И с необычайной ясностью вспомнилась мне наша единственная за всю жизнь ссора. Это было в Ленинграде, в 1936 году, когда поисковая партия была решена и со дня на день мы должны были ехать на Север. Не прошло и месяца, как скончалась, оставив маленького сына, моя сестра Саня, мы волновались, не знали, как оставить ребенка, и решились наконец, когда покойная Розалия Наумовна нашла «научную няню». Решились и собрались — и вдруг Петенька захворал.
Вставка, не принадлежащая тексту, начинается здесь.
/-- The stages of the boot (R92, R95, R96, R54, R101): the end of the OTP read shows the fuses and enters stage 1 (0xF where
BOOT = 0b11 holds the boot, which starts the Service Tick; a Hub's boot ROM does not run); the end of the memory
initialisation clears every ECC memory, enters stage 2 and starts the Service Tick; on a Hub the Service Tick starts by
its own count; a source that holds a SAFETY and a FIRMWARE image leads to stage 3, any other stops the boot with ERR = 1, and images come
from flash, or from a PCIe host that has rung mailbox 0, alone;
over Synzon the firmware's fetch may have ended before the initialisation, which then enters stage 3;
images that verify lead to the firmware's entry in stage 4, the first that fails stops the boot with its code.
Images after the entry to firmware (R96, R8, R14, R394, R396, R398): a configuration image that verifies and passes its
checks is accepted: CFG_OK is set, the device holds its digest and the island, unless held, its safety parameters; one
that fails verification leaves CFG_OK and STAGE and writes the failure's code to ERR; the image's Solver records are placed in Solver SRAM (R196);
a loaded image all of whose chunks
are held is verified, a SAFETY image that verifies is placed in the safety SRAM of both channels (R321), and its result goes to the time master as LOAD_STAT, and a firmware image that verifies in stage 3 is
entered; at a boundary a held device disables every
enabled carrel. -/
def Obligations.BootAndImages : Prop :=
  (∀ s : State, s.blk.held = false → s.blk.bootStage = 0 →
    ∃ t, exec .otpReadDone s = .next t ∧ s.sameRest t ∧
      t.blk.rdN R.SYS_UID_LO = s.nv.uid % 2 ^ 32 ∧ t.blk.rdN R.SYS_UID_HI = s.nv.uid / 2 ^ 32 % 2 ^ 32 ∧
      t.blk.rdN R.PCIE_ID = s.nv.pcieId % 2 ^ 32 ∧ t.blk.fl R.SEC_STAT 0 12 = s.nv.secStat % 2 ^ 12 ∧
      t.blk.bt R.TB_STAT 0 = true ∧
      t.blk.bootStage = (if s.blk.isHub = false ∧ s.blk.fl R.SYS_BOOT_STAT 4 2 = 3 then 0xF else 1) ∧
      (s.blk.isHub = false → s.blk.fl R.SYS_BOOT_STAT 4 2 = 3 → t.blk.tb.svcRun = true) ∧
      (s.blk.isHub = true ∨ s.blk.fl R.SYS_BOOT_STAT 4 2 < 2 →
        t.blk.tb = s.blk.tb ∧ s.blk.keeps t.blk [R.SYS_UID_LO, R.SYS_UID_HI, R.PCIE_ID, R.SEC_STAT, R.SEC_CTR,
          R.SEC_EA_STAT, R.SEC_POH, R.DBG_AUTH_STAT, R.TB_STAT, R.SYS_BOOT_STAT]) ∧
      (s.blk.isHub = false → s.blk.fl R.SYS_BOOT_STAT 4 2 = 2 →
        t.blk.sznSt = 1 ∧ ∀ k, k < 64 → t.blk.bt (R.SZP_CFG k) 0 = true)) ∧
  (∀ s : State, s.blk.held = false → s.blk.bootStage = 1 → s.blk.isHub = false →
    ∃ t, exec .memoryInitDone s = .next t ∧ t.isl = s.isl ∧ t.nv = s.nv ∧ t.pending = s.pending ∧
      t.blk.bootStage = (if s.blk.fl R.SYS_BOOT_STAT 4 2 = 2 ∧ s.blk.fwFetched = true then 3 else 2) ∧
      t.blk = { s.blk with regs := t.blk.regs, raw := false, tb := { s.blk.tb with svcRun := true } } ∧
      s.blk.keeps t.blk [R.SYS_BOOT_STAT] ∧
      ∀ a, mrd t.mem a = (if (0x10000000 ≤ a ∧ a ≤ 0x107FFFFF) ∨ (0x18000000 ≤ a ∧ a ≤ 0x187FFFFF) ∨
        (0x20000000 ≤ a ∧ a ≤ 0x200FFFFF) then 0#8 else mrd s.mem a)) ∧
  (∀ s : State, s.blk.off = false → s.blk.isHub = true →
    exec .hubServiceTickStart s = .next { s with blk := { s.blk with tb := { s.blk.tb with svcRun := true } } }) ∧
  (∀ (s : State) (l : List ImgHdr) (sf fw : ImgHdr), s.blk.off = false → s.blk.fetches = true →
    bestImage s.blk.role 3 l = some sf → bestImage s.blk.role 1 l = some fw →
    ∃ t, exec (.imageFetchDone l) s = .next t ∧ s.sameRest t ∧ t.blk.bootStage = 3 ∧
      t.blk.sec.cand = sf :: fw :: (bestImage s.blk.role 2 l).toList ∧
      t.blk = { s.blk with regs := t.blk.regs, sec := { s.blk.sec with cand := t.blk.sec.cand } } ∧
      s.blk.keeps t.blk [R.SYS_BOOT_STAT]) ∧
  (∀ (s : State) (l : List ImgHdr), s.blk.off = false → s.blk.bootStage = 2 → s.blk.isHub = false →
    s.blk.fetches = true ∨ l = [] → bestImage s.blk.role 3 l = none ∨ bestImage s.blk.role 1 l = none →
    ∃ t, exec (.imageFetchDone l) s = .next t ∧ s.sameRest t ∧ t.blk.bootStage = 0xF ∧
      t.blk.fl R.SYS_BOOT_STAT 8 8 = 1) ∧
  (∀ (s : State) (l : List ImgHdr), s.blk.fetches = false → l ≠ [] → exec (.imageFetchDone l) s = .next s) ∧
  (∀ (s : State) (sf fw : ImgHdr) (rest : List ImgHdr), s.blk.held = false → s.blk.bootStage = 3 →
    s.blk.sec.cand = sf :: fw :: rest → verifyAll s.blk.role s.nv.uid s.nv [sf, fw] = none →
    ∃ t, exec .imageVerify s = .next t ∧ s.sameRest t ∧ t.blk.bootStage = 4 ∧
      sget (fun _ => 0) t.blk.disp.corePc 0 = fw.entry ∧ s.blk.keeps t.blk [R.SYS_BOOT_STAT] ∧
      t.blk = { s.blk with regs := t.blk.regs, sec := t.blk.sec, disp := { s.blk.disp with corePc := t.blk.disp.corePc } }) ∧
  (∀ (s : State) (sf fw : ImgHdr) (rest : List ImgHdr) (c : Nat), s.blk.held = false → s.blk.bootStage = 3 →
    s.blk.sec.cand = sf :: fw :: rest → verifyAll s.blk.role s.nv.uid s.nv [sf, fw] = some c →
    ∃ t, exec .imageVerify s = .next t ∧ s.sameRest t ∧ t.blk.bootStage = 0xF ∧
      t.blk.fl R.SYS_BOOT_STAT 8 8 = c % 256 ∧ t.blk.disp = s.blk.disp) ∧
  (∀ (s : State) (h : ImgHdr) (img : Image), s.blk.off = false → s.blk.bootStage = 4 → h.typ = 2 →
    (s.blk.isCoord && s.blk.anyCarrelEn) = false → verifyImage s.blk.role s.nv.uid s.nv h = none →
    timelineOk s.blk.role s.blk.seat (s.blk.fl R.SZN_ID 0 12) img = true →
    imageOk s.blk.role s.blk.seat (s.blk.fl R.SZN_ID 0 12) img = true →
    ∃ t, exec (.configImageAccept h img) s = .next t ∧ t.nv = s.nv ∧ t.pending = s.pending ∧
      (∀ a, mrd t.mem a = if s.blk.isCoord = true ∧ 0x20000000 ≤ a then
        ((img.recs.take 0x50000)[a - 0x20000000]?).getD (mrd s.mem a) else mrd s.mem a) ∧
      t.blk.bt R.SYS_BOOT_STAT 6 = true ∧ t.blk.cfg = { oneRamp img with digest := h.digest % 2 ^ 64, fwset := h.fwset } ∧
      (s.isl.held = false → t.isl.cfg = (oneRamp img).safe) ∧ (s.isl.held = true → t.isl = s.isl)) ∧
  (∀ (s : State) (h : ImgHdr) (img : Image) (c : Nat), s.blk.off = false → s.blk.bootStage = 4 → h.typ = 2 →
    (s.blk.isCoord && s.blk.anyCarrelEn) = false → verifyImage s.blk.role s.nv.uid s.nv h = some c →
    ∃ t, exec (.configImageAccept h img) s = .next t ∧ s.sameRest t ∧ t.blk.fl R.SYS_BOOT_STAT 8 8 = c % 256 ∧
      t.blk.bootStage = 4 ∧ t.blk.bt R.SYS_BOOT_STAT 6 = s.blk.bt R.SYS_BOOT_STAT 6 ∧ t.blk.cfg = s.blk.cfg) ∧
  (∀ (s : State) (k : Fin 8) (n : Nat) (h : ImgHdr) (img : Image), s.blk.off = false → s.blk.fl R.SYS_BOOT_STAT 4 2 = 2 →
    0 < n → (∀ c, c < n → ∃ x ∈ s.blk.fab.held, x.1 = k.val ∧ x.2.1 = c) → h.typ = 3 → 2 ≤ s.blk.bootStage →
    s.blk.bootStage ≠ 0xF → verifyImage s.blk.role s.nv.uid s.nv h = none →
    ∃ t, exec (.loadedImageVerify k n h img) s = .next t ∧ t.nv = s.nv ∧ t.mem = s.mem ∧ t.pending = s.pending ∧
      (s.isl.held = true → t.isl = s.isl) ∧
      (s.isl.held = false → t.isl = { s.isl with sram := t.isl.sram } ∧
        ∀ i b, ((heldBytes s.blk.fab.held k.val n).take 0x80000)[i]? = some b →
          mrd t.isl.sram i = b ∧ mrd t.isl.sram (0x80000 + i) = b) ∧ t.blk.fab = s.blk.fab ∧
      t.blk.sec.imgs = (s.blk.recordImage h).sec.imgs ∧
      s.blk.keeps t.blk [] ∧
      (s.blk.szn.svcq.length < 8 → ∃ m, t.blk.szn.svcq = s.blk.szn.svcq ++ [m] ∧ m.typ = 0x11 ∧
        m.dst = s.blk.fl R.SZN_TM 0 12 ∧ m.body = [k.val, 0, s.blk.fl R.SYS_BOOT_STAT 8 8])) ∧
  (∀ (s : State) (k : Fin 8) (n : Nat) (h : ImgHdr) (img : Image), s.blk.off = false → s.blk.fl R.SYS_BOOT_STAT 4 2 = 2 →
    0 < n → (∀ c, c < n → ∃ x ∈ s.blk.fab.held, x.1 = k.val ∧ x.2.1 = c) → h.typ = 1 → s.blk.bootStage = 3 →
    verifyImage s.blk.role s.nv.uid s.nv h = none →
    ∃ t, exec (.loadedImageVerify k n h img) s = .next t ∧ s.sameRest t ∧ t.blk.bootStage = 4 ∧
      sget (fun _ => 0) t.blk.disp.corePc 0 = h.entry) ∧
  (∀ s : State, s.blk.off = false → s.blk.fab.holdPend = true →
    ∃ t, exec .heldCarrelDisable s = .next t ∧ s.sameRest t ∧ t.blk.fab.holdPend = false ∧
      ∀ c ∈ s.blk.enCars, t.blk.bt (R.CAR_CTRL c) 0 = false) ∧
  (∀ s : State, s.blk.off = false → s.blk.fab.holdPend = false → exec .heldCarrelDisable s = .next s)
…Бледная, расстроенная, Катя сидела над бельевой корзиной, в которой лежал, раскинувшись, больной ребенок, и горько заплакала, едва я вошел. Я обнял ее.
— Да что с тобой, полно же, — говорил я и гладил ее по мокрой щеке. — Ты поедешь. Ты догонишь нас в Архангельске, вот и все.
Что еще я мог ей сказать? В Архангельске поисковая партия должна была провести не более суток.
— О, как мне не хочется снова расставаться с тобой!
— Еще все устроится.
— Ничего не устроится. Всю зиму я хлопотала, чтобы экспедиция состоялась. Я сделала все, чтобы ты уехал, и вот теперь ты уедешь, и я даже не буду знать, где ты и что с тобой.
— Катя! Катя!
— Не нужно мне ничего. Не нужно этой экспедиции, все равно ты ничего не найдешь. Господи, неужели не стою я этого счастья, о котором другие женщины даже и не думают никогда! Да мало ли что может случиться с тобой!
Она видела, что я начинаю сердиться. Но она была в отчаянии, у нее сердце томилось, она вставала и начинала ходить, крепко прижимая руки к груди.